**Dataset entries:**
-- ==== Sys2Proof/Tests/Slice0.lean ====
section
/-! SUPPORT. Tests and witnesses. The words and the expected values are those of spec/95_test_vectors.md (named T-... or S...) or
worked out by hand from the rule named; each step test is one step. A `witness_` theorem shows a state and operands that meet the
hypotheses of the obligation it names, at the boundary values of each clause. -/

namespace Sys2Proof.Tests

open Sys2Proof Sys2Proof.Machine

/-! ## Helpers -/

/-- The base state of 95_test_vectors.md with some registers set. -/
def withV (l : List (Nibble × Byte)) : State := l.foldl (fun s p => s.setV p.1 p.2) (State.construct false)

/-- The same, of a core constructed with SHIFT_USES_VY true. -/
def withVy (l : List (Nibble × Byte)) : State := l.foldl (fun s p => s.setV p.1 p.2) (State.construct true)

/-- The base state with a pc. -/
def atPc (a : Word) : State := (State.construct false).setPc a

/-- The base state with as many return addresses 0x202 on the stack as said. -/
def deep (n : Nat) : State := (State.construct false).setStack (List.replicate n 0x202)

/-- The base state that waits for a key. -/
def waiting (r : Nibble) : State := (State.construct false).setBlk (.awaitingKey r)

/-- The state with a word where the next step fetches it. -/
def put (s : State) (w : Nat) : State := s.withFetchWord 16 w

/-- The step answers a next state with this property. -/
def goes (r : StepResult) (p : State → Bool) : Bool :=
  match r with
  | .next t => p t
  | _ => false

/-- The step raises this error. -/
def raises (r : StepResult) (e : Fault) : Bool :=
  match r with
  | .fault f => f == e
  | _ => false

theorem fault_of_raises {r : StepResult} {e : Fault} (h : raises r e = true) : r = .fault e := by
  unfold raises at h
  split at h
  · rw [beq_iff_eq] at h; rw [h]
  · cases h

/-- The invariant of a state whose memory lists nothing. -/
theorem inv_of (s : State) (hm : s.mem = []) (hl : s.stack.length ≤ 16) (hp : s.pc.toNat ≤ 0x10FE)
    (ha : ∀ a ∈ s.stack, a.toNat ≤ 0x1000) (hb : s.blk ≠ .running → s.pc.toNat ≤ 0xFFE) : s.Inv := by
  refine ⟨?_, hl, hp, ha, hb⟩
  rw [hm]
  exact ⟨List.Pairwise.nil, fun c hc => absurd hc List.not_mem_nil⟩

/-! ## WellFormed: words that match no row are refused by the table and by the decoder (R63, R64; T-DEC-1 to T-DEC-8) -/

theorem test_refused_machine_routine : wordWellFormed 0x0123 = false ∧ decodeWord 0x0123 = .error (.unimplementedOpcode 0x0123) := by
  decide

theorem test_refused_zero_word : wordWellFormed 0x0000 = false ∧ decodeWord 0x0000 = .error (.unimplementedOpcode 0x0000) := by
  decide

theorem test_refused_family0_low_byte : wordWellFormed 0x00E1 = false ∧ decodeWord 0x00E1 = .error (.unimplementedOpcode 0x00E1) := by
  decide

theorem test_refused_family5_literal : wordWellFormed 0x5121 = false ∧ decodeWord 0x5121 = .error (.unimplementedOpcode 0x5121) := by
  decide

theorem test_refused_family8_nibble : wordWellFormed 0x8128 = false ∧ decodeWord 0x8128 = .error (.unimplementedOpcode 0x8128) := by
  decide

theorem test_refused_family8_nibble_F : wordWellFormed 0x812F = false ∧ decodeWord 0x812F = .error (.unimplementedOpcode 0x812F) := by
  decide

theorem test_refused_family9_literal : wordWellFormed 0x912F = false ∧ decodeWord 0x912F = .error (.unimplementedOpcode 0x912F) := by
  decide

theorem test_refused_familyE_byte : wordWellFormed 0xE19F = false ∧ decodeWord 0xE19F = .error (.unimplementedOpcode 0xE19F) := by
  decide

theorem test_refused_familyF_byte : wordWellFormed 0xFFFF = false ∧ decodeWord 0xFFFF = .error (.unimplementedOpcode 0xFFFF) := by
  decide

theorem test_row_of_draw : (rowOf 0xD125).map (·.mnemonic) = some "DRW_Vx_Vy_N" := by decide

theorem test_truncated_bytes : decodeBytes [0x60] = .error .truncated := by decide

/-! ## Decoding: one word per constructor, its bits written from the encoding column of R62 -/

theorem test_decode_cls : decodeWord 0b0000000011100000 = .ok (.cls) ∧ wordWellFormed 0b0000000011100000 = true := by decide
theorem test_decode_ret : decodeWord 0b0000000011101110 = .ok (.ret) ∧ wordWellFormed 0b0000000011101110 = true := by decide
theorem test_decode_jp : decodeWord 0b0001001000110100 = .ok (.jp 0x234) ∧ wordWellFormed 0b0001001000110100 = true := by decide
theorem test_decode_call : decodeWord 0b0010001100000000 = .ok (.call 0x300) ∧ wordWellFormed 0b0010001100000000 = true := by decide
theorem test_decode_seImm : decodeWord 0b0011001101000010 = .ok (.seImm 0x3 0x42) ∧ wordWellFormed 0b0011001101000010 = true := by decide
theorem test_decode_sneImm : decodeWord 0b0100001101000010 = .ok (.sneImm 0x3 0x42) ∧ wordWellFormed 0b0100001101000010 = true := by decide
theorem test_decode_seReg : decodeWord 0b0101000100100000 = .ok (.seReg 0x1 0x2) ∧ wordWellFormed 0b0101000100100000 = true := by decide
theorem test_decode_ldImm : decodeWord 0b0110101001011100 = .ok (.ldImm 0xA 0x5C) ∧ wordWellFormed 0b0110101001011100 = true := by decide
theorem test_decode_addImm : decodeWord 0b0111001000100000 = .ok (.addImm 0x2 0x20) ∧ wordWellFormed 0b0111001000100000 = true := by decide
theorem test_decode_ldReg : decodeWord 0b1000000101000000 = .ok (.ldReg 0x1 0x4) ∧ wordWellFormed 0b1000000101000000 = true := by decide
theorem test_decode_orReg : decodeWord 0b1000001000010001 = .ok (.orReg 0x2 0x1) ∧ wordWellFormed 0b1000001000010001 = true := by decide
theorem test_decode_andReg : decodeWord 0b1000001100010010 = .ok (.andReg 0x3 0x1) ∧ wordWellFormed 0b1000001100010010 = true := by decide
theorem test_decode_xorReg : decodeWord 0b1000010001010011 = .ok (.xorReg 0x4 0x5) ∧ wordWellFormed 0b1000010001010011 = true := by decide
theorem test_decode_addReg : decodeWord 0b1000111100010100 = .ok (.addReg 0xF 0x1) ∧ wordWellFormed 0b1000111100010100 = true := by decide
theorem test_decode_sub : decodeWord 0b1000111100010101 = .ok (.sub 0xF 0x1) ∧ wordWellFormed 0b1000111100010101 = true := by decide
theorem test_decode_shr : decodeWord 0b1000000000010110 = .ok (.shr 0x0 0x1) ∧ wordWellFormed 0b1000000000010110 = true := by decide
theorem test_decode_subn : decodeWord 0b1000001000010111 = .ok (.subn 0x2 0x1) ∧ wordWellFormed 0b1000001000010111 = true := by decide
theorem test_decode_shl : decodeWord 0b1000111100001110 = .ok (.shl 0xF 0x0) ∧ wordWellFormed 0b1000111100001110 = true := by decide
theorem test_decode_sneReg : decodeWord 0b1001000100100000 = .ok (.sneReg 0x1 0x2) ∧ wordWellFormed 0b1001000100100000 = true := by decide
theorem test_decode_ldI : decodeWord 0b1010001011110000 = .ok (.ldI 0x2F0) ∧ wordWellFormed 0b1010001011110000 = true := by decide
theorem test_decode_jpV0 : decodeWord 0b1011111111111111 = .ok (.jpV0 0xFFF) ∧ wordWellFormed 0b1011111111111111 = true := by decide
theorem test_decode_rnd : decodeWord 0b1100001100001111 = .ok (.rnd 0x3 0x0F) ∧ wordWellFormed 0b1100001100001111 = true := by decide
theorem test_decode_drw : decodeWord 0b1101000100100101 = .ok (.drw 0x1 0x2 0x5) ∧ wordWellFormed 0b1101000100100101 = true := by decide
theorem test_decode_skp : decodeWord 0b1110010010011110 = .ok (.skp 0x4) ∧ wordWellFormed 0b1110010010011110 = true := by decide
theorem test_decode_sknp : decodeWord 0b1110010010100001 = .ok (.sknp 0x4) ∧ wordWellFormed 0b1110010010100001 = true := by decide
theorem test_decode_ldVxDt : decodeWord 0b1111001100000111 = .ok (.ldVxDt 0x3) ∧ wordWellFormed 0b1111001100000111 = true := by decide
theorem test_decode_ldVxK : decodeWord 0b1111010100001010 = .ok (.ldVxK 0x5) ∧ wordWellFormed 0b1111010100001010 = true := by decide
theorem test_decode_ldDtVx : decodeWord 0b1111000100010101 = .ok (.ldDtVx 0x1) ∧ wordWellFormed 0b1111000100010101 = true := by decide
theorem test_decode_ldStVx : decodeWord 0b1111001000011000 = .ok (.ldStVx 0x2) ∧ wordWellFormed 0b1111001000011000 = true := by decide
theorem test_decode_addI : decodeWord 0b1111010100011110 = .ok (.addI 0x5) ∧ wordWellFormed 0b1111010100011110 = true := by decide
theorem test_decode_ldF : decodeWord 0b1111001000101001 = .ok (.ldF 0x2) ∧ wordWellFormed 0b1111001000101001 = true := by decide
theorem test_decode_ldB : decodeWord 0b1111101000110011 = .ok (.ldB 0xA) ∧ wordWellFormed 0b1111101000110011 = true := by decide
theorem test_decode_storeRegs : decodeWord 0b1111001101010101 = .ok (.storeRegs 0x3) ∧ wordWellFormed 0b1111001101010101 = true := by decide
theorem test_decode_loadRegs : decodeWord 0b1111001001100101 = .ok (.loadRegs 0x2) ∧ wordWellFormed 0b1111001001100101 = true := by decide

theorem test_table_word : decodeTableWord 16 0x6A5C = some (.ldImm 0xA 0x5C) ∧ decodeTableWord 16 0x0123 = none := by decide

/-! ## One step each (95_test_vectors.md section 2) -/

/-- T-CTL-1 -/
theorem test_step_jp :
    goes (step (put (State.construct false) 0x1234)) (fun t => t.pc == 0x234) = true := by decide

/-- T-CTL-4 -/
theorem test_step_call_pushes_next :
    goes (step (put (State.construct false) 0x2300)) (fun t => t.stack == [0x202] && t.pc == 0x300) = true := by decide

/-- T-CTL-8 -/
theorem test_step_call_at_last_address :
    goes (step (put (atPc 0xFFE) 0x2300)) (fun t => t.stack == [0x1000] && t.pc == 0x300) = true := by decide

**Problem:** For this exercise, output exactly the lines above from the line with "theorem test_decode_ldVxK : decodeWord" to the line with "theorem test_decode_ldStVx : decodeWord", counting both, and leave out the rest.

**Result:**
theorem test_decode_ldVxK : decodeWord 0b1111010100001010 = .ok (.ldVxK 0x5) ∧ wordWellFormed 0b1111010100001010 = true := by decide
theorem test_decode_ldDtVx : decodeWord 0b1111000100010101 = .ok (.ldDtVx 0x1) ∧ wordWellFormed 0b1111000100010101 = true := by decide
theorem test_decode_ldStVx : decodeWord 0b1111001000011000 = .ok (.ldStVx 0x2) ∧ wordWellFormed 0b1111001000011000 = true := by decide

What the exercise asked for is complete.